→ Source information
/-- The sector a retry by register works on (R121): the one its pin was made for, else what the pin's samples hold by the lane's CTRL
(DESIGN CHOICE, log entry 46). -/
def registerSector (s : State) (n pin : Nat) : Sector :=
  let a := n / 4
  let start := ceilDiv (64 * fget s (pinReg n pin) ACT_DL_PIN_START) 6
  let own := s.det.sectors.find? fun x => x.lane == n && x.pin == some pin
  match own with
  | some x => { x with id := 0 }
  | none =>
    let pl := tabGet ⟨n, fget s (ACT_DL_CTRL a (n % 4)) ACT_DL_CTRL_HEAD, fget s (ACT_SL_TGT a (n % 4)) ACT_SL_TGT_TRACK, 0⟩ s.det.pinSec
      (2 * n + pin)
    let q := 12 * (a % 2) + pl.head
    let b := bandAt s (n / 8) q pl.track
    let c := trackCode s (n / 8) q pl.track
    let d := trackBits b.2.1
    let sh := if s.det.pinSec.any fun k => k.1 == 2 * n + pin then sectorShifts d (sectorAt c d pl.pos) else (0, 0)
    { blankSector pl with band := b.1, code := c, start := start, p1 := 1536 + sh.1, shift2 := sh.2, pin := some pin }

/-- A retry that waits takes a free context and a slot, and its decode job is queued; or it ends at once with a result. Without a free
context it waits on (R122). -/
def retryTry (s : State) (r : Retry) : State × Option Nat :=
  match freeContext s r.lane with
  | none => (s, none)
  | some c =>
    let reg := registerSector s r.lane r.pin
    let x := if r.sec = 0 then reg else (sectorOf s r.sec).getD reg
    let a := r.lane / 4
    let l := x.ladder
    let held := r.sec != 0 && x.slot
    if !(held || slotFree s r.lane) then (retryClose s r.lane 4 0, some 4)
    else
      let kept := if held then tabGet [] s.det.llrs (llrKey x.id x.lane) else []
      let m : RetryMode := match if r.sec = 0 then none else l with
        | some l => ⟨l.ctrl, rungF l ACT_LAD_AUTO_ANC == 1, !l.relaxed, l.offs.headD 0, kept⟩
        | none => ⟨rd s (ACT_FMT_CTRL a), false, false, 0, []⟩
      let f := retryDetect s x m r.word r.tbl
      let l' := l.map fun l =>
        { l with relaxed := true, offs := if x.dec = 5 ∧ f.dec ≠ 5 then l.offs.take 1 else l.offs }
      let s1 := if r.sec = 0 then s else putSector s { x with dec := f.dec, ladder := l' }
      if f.result ≠ 0 then (retryClose s1 r.lane f.result 0, some f.result)
      else
        let s2 := if held then s1 else takeSlot s1 r.lane
        let s3 := if r.sec = 0 then s2 else putSector s2 { x with dec := f.dec, ladder := l', slot := true }
        let s4 := setDet (putLlrs s3 r.sec r.lane f.llrs) fun d =>
          { d with retries := d.retries.map fun y => if y.lane = r.lane then { y with ctx := some c } else y }
        (addJob (laneSync s4 c) (if r.sec = 0 then s4.det.next else x.age) r.lane 1 (if r.sec = 0 then 2 else 1) r.sec, none)

/-- The rung under way failed with a retry's result: the next offset, or the next rung, past the sample rungs when the pin or the
lane is gone (R144). -/
def rungAfter (l : Ladder) (result : Nat) : Ladder :=
  if result = 5 ∨ result = 6 then { l with rung := l.rung + 1, offs := [], noSample := true }
  else if l.offs.length ≤ 1 then { l with rung := l.rung + 1, offs := [] }
  else { l with offs := l.offs.drop 1 }

/-- One retry of the ladder's sample rung (R144): the state after it and, once it has a result, the ladder that goes on. -/
def rungTry (s : State) (x : Sector) (l : Ladder) : State × Option Ladder :=
  let l' := if l.offs = [] then { l with offs := rungOffs x l } else l
  let i := x.pin.getD 0
  let tbl := rungF l ACT_LAD_TGT_TBL == 1
  let s1 := retryBegin (putSector s { x with ladder := some l' }) x.lane x.id i (rungRetry l i) tbl
  let r := retryTry s1 ⟨x.lane, x.id, i, rungRetry l i, tbl, none⟩
  (r.1, r.2.map fun res => rungAfter (((sectorOf r.1 x.id).bind (·.ladder)).getD l') res)

/-- What the ladder does at its rung: run it, skip it, or end the sector; `go` is how it goes on from there. A rung that waits for an
event leaves the ladder as it stands. -/
def ladderAct (go : State → Sector → Ladder → State) (s : State) (x : Sector) (l : Ladder) : State :=
  let act := rungF l ACT_LAD_ACTION
  if l.replayTo.any fun r => decide (r ≤ l.rung) then go s x { l with rung := l.replayTo.getD l.rung, offs := [], replayTo := none }
  else if 16 ≤ l.rung ∨ 5 ≤ act ∧ rungCond l x.dec then endSector s { x with ladder := some l } l.failAs
  else if !rungRuns s x l then go s x { l with rung := l.rung + 1, offs := [] }
  else if act ≤ 1 then
    let r := rungTry s x l
    match r.2 with
    | none => r.1
    | some l' => go r.1 ((sectorOf r.1 x.id).getD x) l'
  else putSector s { x with ladder := some l }

/-- Go on with the ladder from its rung; `n` bounds the rungs and retries looked at. -/
def ladderGo : Nat → State → Sector → Ladder → State
  | 0, s, x, l => endSector s { x with ladder := some l } l.failAs
  | n + 1, s, x, l => ladderAct (ladderGo n) s x l

/-- The bound of `ladderGo`: sixteen rungs of at most fifteen retries, twice over. -/
def ladderMost : Nat := 512

/-- The ladder of a slice starts on a sector (R143): a tag mismatch or a stale sector skips the sample rungs. -/
def ladderStart (s : State) (x : Sector) (failAs : Nat) : State :=
  let a := x.lane / 4
  if fbit s (ACT_FMT_CTRL a) ACT_FMT_CTRL_LADDER_EN then
    ladderGo ladderMost s x
      { ctrl := rd s (ACT_FMT_CTRL a), rungs := (rangeFrom 0 16).map fun r => rd s (ACT_LAD a r), rung := 0, offs := [],
        rereads := 0, replayTo := none, noSample := failAs != 8, relaxed := false, failAs := failAs }
  else endSector s x failAs

/-- The rung under way ended without success: the next one, past the sample rungs when the samples are gone. -/
def ladderNext (s : State) (x : Sector) (noSample : Bool) : State :=
  match x.ladder with
  | some l => ladderGo ladderMost s x { l with rung := l.rung + 1, offs := [], noSample := l.noSample || noSample }
  | none => endSector s x 8

/-- FIRST_FAIL of a class-0 decode that ended with another result than 0x00. -/
def firstFail (s : State) (n : Nat) : State :=
  evtSet (count s (ACT_DL_CNT (n / 4) (n % 4) 1) 1 (.det (n / 4)) ACT_DET_EVT_SAT) (.det (n / 4)) ACT_DET_EVT_FIRST_FAIL

/-- The first decode of a sector ended with a result other than 0x00 (R106, R143): the pin of a class-0 sector, and the ladder.
Decisions 2 and 4 keep the slot. A sector of class 3 has no ladder: it ends 0x23 (Table 5-7). -/
def firstFailed (s : State) (id : Nat) : State :=
  match sectorOf s id with
  | none => s
  | some x0 =>
    let s1 := if x0.cls = 0 then firstFail s x0.lane else s
    let s2 := if x0.dec = 2 ∨ x0.dec = 4 then s1 else dropSlot s1 x0
    match sectorOf s2 id with
    | none => s2
    | some x =>
      if x.cls = 3 then endSector s2 x 0x23
      else
        let s3 := if x.cls = 0 then autoPin s2 x else s2
        match sectorOf s3 id with
        | some y => ladderStart s3 y 8
        | none => s3

/-- A sector is dropped for want of a slot: result 0x04, counted in MISS (R116). -/
def missSector (s : State) (x : Sector) : State :=
  let a := x.lane / 4
  firstFailed (evtSet (count (latchRes s a (x.lane % 4) 4) (ACT_DL_CNT a (x.lane % 4) 4) 1 (.det a) ACT_DET_EVT_SAT) (.det a)
    ACT_DET_EVT_MISS) x.id

/-- A sector whose detection is queued for the retry context takes a slot (R116): its samples are detected again from the pin. -/
def queuedDetect (s : State) (x : Sector) : State :=
  let r := liveRead s x (rd s (ACT_FMT_CTRL (x.lane / 4)))
  let m := alignMarks x x.dec r.f
  let s1 := putLlrs (putSector (takeSlot s x.lane) { x with slot := true, wantSlot := false }) x.id x.lane
    (codewordLlrs r.p r.d x.code m.1 m.2)
  addJob s1 x.age x.lane x.cls 0 x.id

/-- What waits for a slot or a retry context takes one that has come free, oldest first (R116, R122). -/
def settleDet (s : State) : State :=
  let s1 := forAll (s.det.sectors.filter (·.wantSlot)) s fun s x =>
    if slotFree s x.lane && !laneRetry s x.lane then queuedDetect s x else s
  forAll (s1.det.retries.filter fun r => r.ctx.isNone) s1 fun s r =>
    let t := retryTry s r
    match t.2 with
    | none => t.1
    | some res =>
      match sectorOf t.1 r.sec with
      | some x => match x.ladder with
        | some l => ladderGo ladderMost t.1 x (rungAfter l res)
        | none => t.1
      | none => t.1

/-- A place joins those to be read on a later revolution (R106). -/
def readLater (s : State) (pl : SecPlace) : State :=
  setDet s fun d => { d with later := if d.later.contains pl then d.later else d.later ++ [pl] }

/-- A pin ends without success (R106, R144): the sector that holds it leaves its sample rungs, a queued one is dropped, and one whose
read has ended is scheduled for a later revolution. -/
def endPin (s : State) (n i : Nat) : State :=
  let pl := (s.det.pinSec.find? fun k => k.1 == 2 * n + i).map (·.2)
  let bound := s.det.retries.any fun r => r.lane == n && r.pin == i && r.sec != 0
  let s1 := clearPin s n i
  match s1.det.sectors.find? fun x => x.lane == n && x.pin == some i with
  | some x =>
    let x' := { x with pin := none }
    match x'.ladder with
    | some l =>
      if bound then ladderGo ladderMost (putSector s1 x') x' (rungAfter l 5)
      else putSector s1 { x' with ladder := some { l with noSample := true } }
    | none => if x'.wantSlot then missSector (putSector s1 { x' with wantSlot := false }) x' else putSector s1 x'
  | none => match pl with
    | some p => readLater s1 p
    | none => s1

/-- A pin ends in time or for room: PIN_EXPIRE (R104, R106). -/
def expirePin (s : State) (n i : Nat) : State := evtSet (endPin s n i) (.det (n / 4)) ACT_DET_EVT_PIN_EXPIRE

/-- A live stream starts on a lane (R104): the pin made last is released first until 32 KiB hold. -/
def liveStart (s : State) (n : Nat) : State :=
  let s1 := setDet s fun d => { d with live := if d.live.contains n then d.live else n :: d.live }
  let s2 := forAll (rangeFrom 0 2) s1 fun s _ =>
    if 4096 < pinTotal s n then
      match s.det.pins.find? fun k => k / 2 == n with
      | some k => expirePin s n (k % 2)
      | none => s
    else s
  laneSync s2 n

/-- A live stream ends on a lane: the read is over, and the lane may serve a retry of the slice (R110, R122). -/
def liveEnd (s : State) (n : Nat) : State :=
  settleDet (laneSync (setDet (readClose s n) fun d =>
    { d with live := d.live.filter (· != n), stamp := tabDel d.stamp n, gapSeen := d.gapSeen.filter (· != n) }) n)

/-! ### Commands and events of the detector -/

/-- DL_PIN_SET (R106): makes the pin unless it breaks R104 or R106; a pin that is held is left. -/
def execDlPinSet (m : Master) (a : Fin 64) (l : Fin 4) (i : Fin 2) (start : BitVec 13) (len : BitVec 14) (s : State) : Res :=
  .next (regWrite s m (ACT_DL_PIN a l i) fun s =>
    if !pinHeld s (4 * a + l) i && pinFits s (4 * a + l) i len.toNat then makePin s (4 * a + l) i start.toNat len.toNat else s)

/-- DL_PIN_RELEASE (R106): REL. -/
def execDlPinRelease (m : Master) (a : Fin 64) (l : Fin 4) (i : Fin 2) (s : State) : Res :=
  .next (regWrite s m (ACT_DL_PIN a l i) fun s => if pinHeld s (4 * a + l) i then settleDet (endPin s (4 * a + l) i) else s)

/-- PIN_TIMEOUT (R106): held for PIN_TO_US. -/
def execPinTimeout (a : Fin 64) (l : Fin 4) (i : Fin 2) (s : State) : Res :=
  .next (if pinHeld s (4 * a + l) i then settleDet (expirePin s (4 * a + l) i) else s)

/-- The sector that the running instruction of a slice has at SECT on a lane, to read or to write (R366, R380). -/
def workAt (s : State) (a l : Nat) (write : Bool) : Option SecWork :=
  let x := fseqOf s a
  x.cur.bind fun i => i.work.find? fun w =>
    w.lane.toNat == l && (i.alone.isEmpty || i.alone.headD 0 == l) && w.write == write && w.pos.toNat == x.sect

/-- The record of a sector newly read on lane `n` whose first sample lies at `start`: its code, band and shifts by its track
(R132, R136), what its tag must say by the zone sequencer (R135), the reset mark as it stands (R149). -/
def newSector (s : State) (n id : Nat) (w : SecWork) (start : Nat) : Sector :=
  let p := n / 8
  let q := 12 * (n / 4 % 2) + w.head.toNat
  let b := bandAt s p q w.track.toNat
  let c := trackCode s p q w.track.toNat
  let d := trackBits b.2.1
  let sh := sectorShifts d (sectorAt c d w.pos.toNat)
  { blankSector ⟨n, w.head.toNat, w.track.toNat, w.pos.toNat⟩ with
    id := id, band := b.1, code := c, cls := w.cls.toNat, kind := w.kind.toNat, nsid := w.nsid.toNat, lba := w.lba.toNat
    rmark := if w.nsid = 0 then 0 else (getZone s w.nsid.toNat (zoneOf s w.nsid.toNat w.lba.toNat)).rmark
    start := start, p1 := 1536 + sh.1, shift2 := sh.2, age := id }

/-- A codeword of a sector starts on a lane (R116): a slot with its LLRs, or a pin and the retry context, or a drop with 0x04. Then
its first decode is dispatched, or ends at once with 0x02 or 0x03 (R114, R141). -/
def codewordStart (s : State) (x : Sector) (r : LiveRead) : State :=
  let a := x.lane / 4
  let ovf := erasOver s x r
  let bad := ovf || r.dec == 2 || r.dec == 4 || r.dec == 5
  let s0 := if ovf then evtSet s (.det a) ACT_DET_EVT_ERAS_OVF else s
  let res := fun s => latchRes s a (x.lane % 4) (if ovf then 2 else 3)
  if slotFree s0 x.lane then
    let s1 := putLlrs (putSector (takeSlot s0 x.lane) { x with slot := true }) x.id x.lane (liveLlrs x r)
    if bad then firstFailed (res s1) x.id else addJob s1 x.age x.lane x.cls 0 x.id
  else
    let s1 := autoPin (evtSet s0 (.det a) ACT_DET_EVT_NO_SLOT) x
    match sectorOf s1 x.id with
    | none => s1
    | some y =>
      if y.pin.isNone then missSector s1 y
      else if bad then firstFailed (res s1) x.id
      else putSector s1 { y with wantSlot := true }

/-- A second read of a sector whose ladder runs joins it (R149). -/
def joins (s : State) (a : Nat) (w : SecWork) : Option Sector :=
  s.det.sectors.find? fun x => x.lane / 4 == a && x.head == w.head.toNat && x.track == w.track.toNat && x.pos == w.pos.toNat &&
    x.ladder.isSome

/-- A read of a sector on lane `n`: detected, its marks judged, its codeword started (R108 to R116, R141). -/
def readSector (s : State) (n : Nat) (w : SecWork) (start : Nat) : State :=
  let a := n / 4
  let id := s.det.next
  let x0 := newSector s n id w start
  let r := liveRead s x0 (rd s (ACT_FMT_CTRL a))
  let x := { x0 with dec := r.dec }
  let s1 := setDet (decisionRecord (laneRecord s x r.d r.f) a (n % 4) r.dec) fun d =>
    { d with sectors := d.sectors ++ [x], next := d.next + 1, later := d.later.filter (· != secPlace x) }
  settleDet (codewordStart s1 x r)

/-- SYNC_DECISION (R141, R115, R116): the sector that the running instruction reads on the lane, from its first sample on by the servo
timing; the lane is ready and live. -/
def execSyncDecision (a : Fin 64) (l : Fin 4) (start : BitVec 17) (s : State) : Res :=
  .next (let n := 4 * a.val + l.val
    match workAt s a l false with
    | none => s
    | some w =>
      if !laneReady s n || !s.det.live.contains n then s
      else match joins s a w with
        | some x => putSector s { x with joined := x.joined + 1 }
        | none => readSector s n w start.toNat)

→ Task requirements
The word "Master" appears in some lines above. Return every one of those lines.

→ Output for this task
def execDlPinSet (m : Master) (a : Fin 64) (l : Fin 4) (i : Fin 2) (start : BitVec 13) (len : BitVec 14) (s : State) : Res :=
def execDlPinRelease (m : Master) (a : Fin 64) (l : Fin 4) (i : Fin 2) (s : State) : Res :=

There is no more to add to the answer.